-- Opening Marker --

/-! ## A tape that answers a pass -/

/-- The tapes `T` answer waits one after another with their flags; `R` says how a wait is answered that is not. -/
structure Answers (c : Cfg) (T : List WaitName → List WaitAnswer → Prop) (R : WaitName → WaitResult → Prop) :
    Prop where
  next : ∀ w ws tape, T (w :: ws) tape → ∃ a rest, tape = a :: rest ∧
    (answerResult c w a = .ok ∧ T ws rest ∨ R w (answerResult c w a))
  stops : ∀ w, ¬R w .ok

theorem Answers.poll {c : Cfg} {T : List WaitName → List WaitAnswer → Prop} {R : WaitName → WaitResult → Prop}
    (hT : Answers c T R) {w : WaitName} {ws : List WaitName} {s : State} (hc : s.cfg = c)
    (h : T (w :: ws) s.orc.waits) :
    (waitPoll w s).io.waitRes = .ok ∧ T ws (waitPoll w s).orc.waits ∨ R w (waitPoll w s).io.waitRes := by
  obtain ⟨a, rest, htape, hnext⟩ := hT.next w ws _ h
  obtain ⟨hres, hrest⟩ := waitPoll_answer w htape
  rwa [hres, hrest, hc]

theorem Answers.poll_ok {c : Cfg} {T : List WaitName → List WaitAnswer → Prop} {R : WaitName → WaitResult → Prop}
    (hT : Answers c T R) {w : WaitName} {ws : List WaitName} {s : State} (hc : s.cfg = c)
    (h : T (w :: ws) s.orc.waits) (hres : (waitPoll w s).io.waitRes = .ok) : T ws (waitPoll w s).orc.waits := by
  rcases hT.poll hc h with ⟨_, hrest⟩ | hstop
  · exact hrest
  · exact absurd (hres ▸ hstop) (hT.stops w)

theorem waitsLeft_head (c : Cfg) (r : AnalysisRecord) (g : Globals) (sine : Bool) (pos : Option WaitName) :
    (waitsLeft c r g sine pos).head? = pos := by
  rcases pos with _ | w
  · rfl
  · cases w <;> rfl

/-- The sine wait of a pass, if it makes one. -/
def sineWait (sine : Bool) : List WaitName := if sine then [.sine] else []

/-- The byte that R_SINOUT returns to a pass held up at its wait `w`, having returned `v` if it has been read. -/
def SineByte (reads : List Byte) (v : Byte) (w : WaitName) (v' : Byte) : Prop :=
  (w ≠ .xfer → v' = v) ∧ (w = .xfer → ReadsNext reads v')

theorem Comes.answered_late {c : Cfg} {T : List WaitName → List WaitAnswer → Prop}
    {R : WaitName → WaitResult → Prop} (hT : Answers c T R) {start pos : Option WaitName} {s u : State}
    (h : Comes start s pos u) (hstart : start ≠ some .xfer) (hc : s.cfg = c) (r : AnalysisRecord) (g : Globals)
    (htape : T (waitsLeft c r g s.w.sil start) s.orc.waits) : T (waitsLeft c r g s.w.sil pos) u.orc.waits := by
  induction h with
  | here => exact htape
  | @on w u h hres ih =>
    obtain ⟨hlate, hkept⟩ := h.kept hstart
    have hne : w ≠ .xfer := fun hw => hlate (congrArg some hw)
    have hfirst := waitsLeft_late hne c r g (waited w u)
    rw [show (waited w u).w.sil = s.w.sil from (hkept.trans (waitPoll_kept w u none)).sil] at hfirst
    have hrest := hT.poll_ok (hkept.cfg.trans hc) (hfirst ▸ ih) hres
    cases w with
    | xfer => exact absurd rfl hne
    | fade | sine => exact hrest

/-- Wherever a pass comes to, the tape still answers the waits from there on. `hsine`: the tapes are so too for
the sine wait that the pass does make. -/
theorem PassAt.answered {T : List WaitName → List WaitAnswer → Prop} {R : WaitName → WaitResult → Prop}
    {r : AnalysisRecord} {g : Globals} {v : Byte} {w : WaitName} {s u : State} {pos : Option WaitName} {sine : Bool}
    (hat : PassAt r g v (some w) s) (hT : Answers s.cfg T R)
    (hsine : ∀ v', SineByte s.orc.reads v w v' → ∀ ws tape, T (ws ++ sineWait sine) tape →
      T (ws ++ sineWait (silences s.cfg r g v')) tape)
    (htape : T (waitsFrom s.cfg r g sine (passSite w)) s.orc.waits) (h : Comes (some w) s pos u) :
    ∃ ws, ws.head? = pos ∧ T ws u.orc.waits := by
  rcases hat with ⟨hpos, hcommitted, _, _⟩ | hmuted
  · cases hpos
    rcases h.from_xfer with ⟨rfl, rfl⟩ | ⟨hres, hlate⟩
    · exact ⟨_, rfl, htape⟩
    · have hkept : Kept s (waited .xfer s) := waitPoll_kept .xfer s none
      have hfrom := muted_from (waited .xfer s)
      obtain ⟨v', hv', _, hsil, _⟩ := muted_facts (waited .xfer s)
      have hleft := waitsLeft_nextWait_xfer (waited .xfer s)
      have hr : passRecord s = r := congrArg recordOf hcommitted.record
      rw [hkept.cfg, hkept.passRecord, hkept.g, hkept.sil, hr, hcommitted.sil, hcommitted.globals,
        Bool.or_false] at hsil
      rw [hkept.cfg, hkept.passRecord, hkept.g, hr, hcommitted.globals] at hleft
      have hsines := hsine v' ⟨fun hne => absurd rfl hne, fun _ => hkept.reads ▸ hv'⟩
      have hfirst : T (.xfer :: ((if bypAfterQ1 s.cfg r g.byp ≠ g.byp then [.fade] else []) ++ sineWait sine))
        s.orc.waits := htape
      have hrest := hsines _ _ (hT.poll_ok rfl hfirst hres)
      rw [← hsil, sineWait, ← hleft] at hrest
      refine ⟨_, waitsLeft_head s.cfg r g _ _,
        hlate.answered_late hT (nextWait_ne_xfer _ _) (hfrom.cfg.trans hkept.cfg) r g ?_⟩
      rw [muted_waits]
      exact hrest
  · have hne : w ≠ .xfer := fun hw => hmuted.late (congrArg some hw)
    have hsines := hsine v ⟨fun _ => rfl, fun hw => absurd hw hne⟩
    refine ⟨_, waitsLeft_head s.cfg r g _ _, h.answered_late hT hmuted.late rfl r g ?_⟩
    rw [hmuted.muted.sil]
    cases w with
    | xfer => exact absurd rfl hne
    | fade => exact hsines [.fade] _ htape
    | sine => exact htape

theorem Comes.cfg {start pos : Option WaitName} {s u : State} (h : Comes start s pos u) : u.cfg = s.cfg := by
  induction h with
  | here => rfl
  | @on w u h hres ih =>
    have hwaited := (waitPoll_cfg w u).trans ih
    cases w with
    | xfer => exact (muted_from _).cfg.trans hwaited
    | fade | sine => exact hwaited

theorem Ends.not_ok {w : WaitName} {u t : State} (h : Ends (some w) u t) : (waitPoll w u).io.waitRes ≠ .ok := by
  cases h with
  | holds hres | fails hres => rw [hres]; nofun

-- Closing Marker --

## Exercise brief
Every line above that has the string "none" needs to be copied.

## Solution
    rw [show (waited w u).w.sil = s.w.sil from (hkept.trans (waitPoll_kept w u none)).sil] at hfirst
    · have hkept : Kept s (waited .xfer s) := waitPoll_kept .xfer s none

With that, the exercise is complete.